Fuel cell vehicles, especially trucks, show their strengths where long ranges (such as long distances) and short refuelling times are required. They can be refuelled in just a few minutes. If the "Well2Wheel" approach is taken into account (from the production of hydrogen to the drive energy), experts estimate that the fuel cell achieves an efficiency of 30 to 40 per cent. Synthetic fuels (also based on green hydrogen) have an efficiency in the range of around 20 to 40 per cent. At 60 to 70 per cent, battery electric vehicles show significantly higher values here, but are currently still subject to limitations in terms of charging time and range. In principle, however, the values depend heavily on the respective technology, the site conditions, the energy source and other factors.
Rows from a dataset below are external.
-- ==== Sys2Proof/Laws/State.lean ====
section
/-! SUPPORT. One lemma per field of State per shared update: what the update writes, and that it leaves
every other field as it was. No later proof unfolds these record updates. -/

namespace Sys2Proof.Machine
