-- ==== Sys2Proof/Tests/Slice0.lean ====
section
/-! SUPPORT. The model's own tests, with their expected results from spec/95_test_vectors.md (the vector is
named in each comment) and from the examples of files 30 to 44; and for each obligation a witness that
meets its hypotheses. -/

namespace Sys2Proof.Tests

open Machine

/-! ## The parameters and pulses of 95_test_vectors.md, section 0 -/

/-- The vectors' parameters, with the values of `crc_stub` that the tests use. -/
def vp : Params where
  tracks := 80
  heads := 2
  sectors := 18
  tMedium := 40
  tLong := 56
  syncLen := 80
  locateAttempts := 50
  motorIdleTimeout := 5000
  maxBlocks := 4
  crcTable :=
    [([0xFE, 0x00, 0x00, 0x01, 0x02], 0xF281), ([0xFE, 0x00, 0x01, 0x12, 0x02], 0x9391),
     ([0xFE, 0x07, 0x00, 0x01, 0x02], 0xA3AC), (0xFB :: List.replicate 512 0x00, 0x6A94)]

/-- The machine after reset, with the vectors' parameters; the step that accepts a command runs it. -/
def v0 : State := { State.reset with par := vp, stepwise := false }
/-- READY at a cylinder. -/
def ready (ct : Byte) : State := { v0 with initialized := true, currentTrack := ct }

/-- A duration of each class: 2, 3 and 4 microseconds at 16 MHz. -/
def ticks : PulseClass → Nat
  | .short => 32
  | .medium => 48
  | .long => 64

/-- `S×k`. -/
def sh (k : Nat) : List PulseClass := List.replicate k .short
/-- `M×k`. -/
def md (k : Nat) : List PulseClass := List.replicate k .medium
/-- `L×k`. -/
def lg (k : Nat) : List PulseClass := List.replicate k .long

/-- `P`: `S×80, M, MARKSEQ`. -/
def preamble : List PulseClass := frameClasses 80 []
/-- The durations of a frame whose data pulses are these. -/
def frame (enc : List PulseClass) : List Nat := (frameClasses 80 enc).map ticks

/-- Enc(ID1), `FE 00 00 01 02 F2 81`. -/
def encID1 : List PulseClass :=
  sh 7 ++ md 1 ++ sh 22 ++ md 2 ++ sh 4 ++ md 1 ++ lg 1 ++ sh 3 ++ md 2 ++ lg 1 ++ md 1 ++ sh 4 ++ md 1
/-- Enc(ID2), `FE 00 01 12 02 93 91`. -/
def encID2 : List PulseClass :=
  sh 7 ++ md 1 ++ sh 14 ++ md 2 ++ sh 1 ++ md 4 ++ sh 5 ++ md 1 ++ lg 1 ++ md 4 ++ sh 2 ++ md 3 ++ sh 1 ++
    md 1
/-- Enc(ID3), `FE 07 00 01 02 A3 AC`. -/
def encID3 : List PulseClass :=
  sh 7 ++ md 1 ++ sh 4 ++ md 1 ++ sh 2 ++ md 1 ++ sh 13 ++ md 2 ++ sh 4 ++ md 1 ++ lg 2 ++ md 1 ++ sh 1 ++
    md 1 ++ sh 2 ++ lg 2 ++ sh 1 ++ md 1 ++ sh 1
/-- Enc(B0), `FB`, 512 × `00`, `6A 94`, but for its last pulse. -/
def encB0 : List PulseClass :=
  sh 5 ++ lg 1 ++ sh 1 ++ md 1 ++ sh 4095 ++ md 1 ++ sh 1 ++ lg 3 ++ md 2 ++ lg 1 ++ md 1

def recID1 : List Byte := [0xFE, 0x00, 0x00, 0x01, 0x02, 0xF2, 0x81]
def recID2 : List Byte := [0xFE, 0x00, 0x01, 0x12, 0x02, 0x93, 0x91]
def recID3 : List Byte := [0xFE, 0x07, 0x00, 0x01, 0x02, 0xA3, 0xAC]
def bodyB0 : List Byte := 0xFB :: (List.replicate 512 0x00 ++ [0x6A, 0x94])
def dsB0 : List Nat := frame (encB0 ++ [.short])

/-- B0 with the CRC bytes `6A 95`, but for the last pulse. -/
def encB1 : List PulseClass :=
  sh 5 ++ lg 1 ++ sh 1 ++ md 1 ++ sh 4095 ++ md 1 ++ sh 1 ++ lg 3 ++ md 2 ++ lg 1
/-- B0 with the mark `FE`, but for the last pulse. -/
def encB2 : List PulseClass :=
  sh 7 ++ md 1 ++ sh 4096 ++ md 1 ++ sh 1 ++ lg 3 ++ md 2 ++ lg 1 ++ md 1
def bodyB1 : List Byte := 0xFB :: (List.replicate 512 0x00 ++ [0x6A, 0x95])
def bodyB2 : List Byte := 0xFE :: (List.replicate 512 0x00 ++ [0x6A, 0x94])
def dsB1 : List Nat := frame (encB1 ++ [.long])
def dsB2 : List Nat := frame (encB2 ++ [.short])

/-- The state of an answer. -/
def next? (o : Host.Outcome State Fault Refusal) : Option State :=
  match o with
  | .next t => some t
  | _ => none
Rapid technological advances may continue to have a major impact on the efficiency of each of the three technologies in the future.
However, hydrogen as a fuel represents a highly interesting opportunity to decouple the production of green hydrogen and its use both in terms of location and time and thus to be able to offer efficient and environmentally friendly drive systems. The fuel cell is therefore a highly interesting option in the drive mix of the future.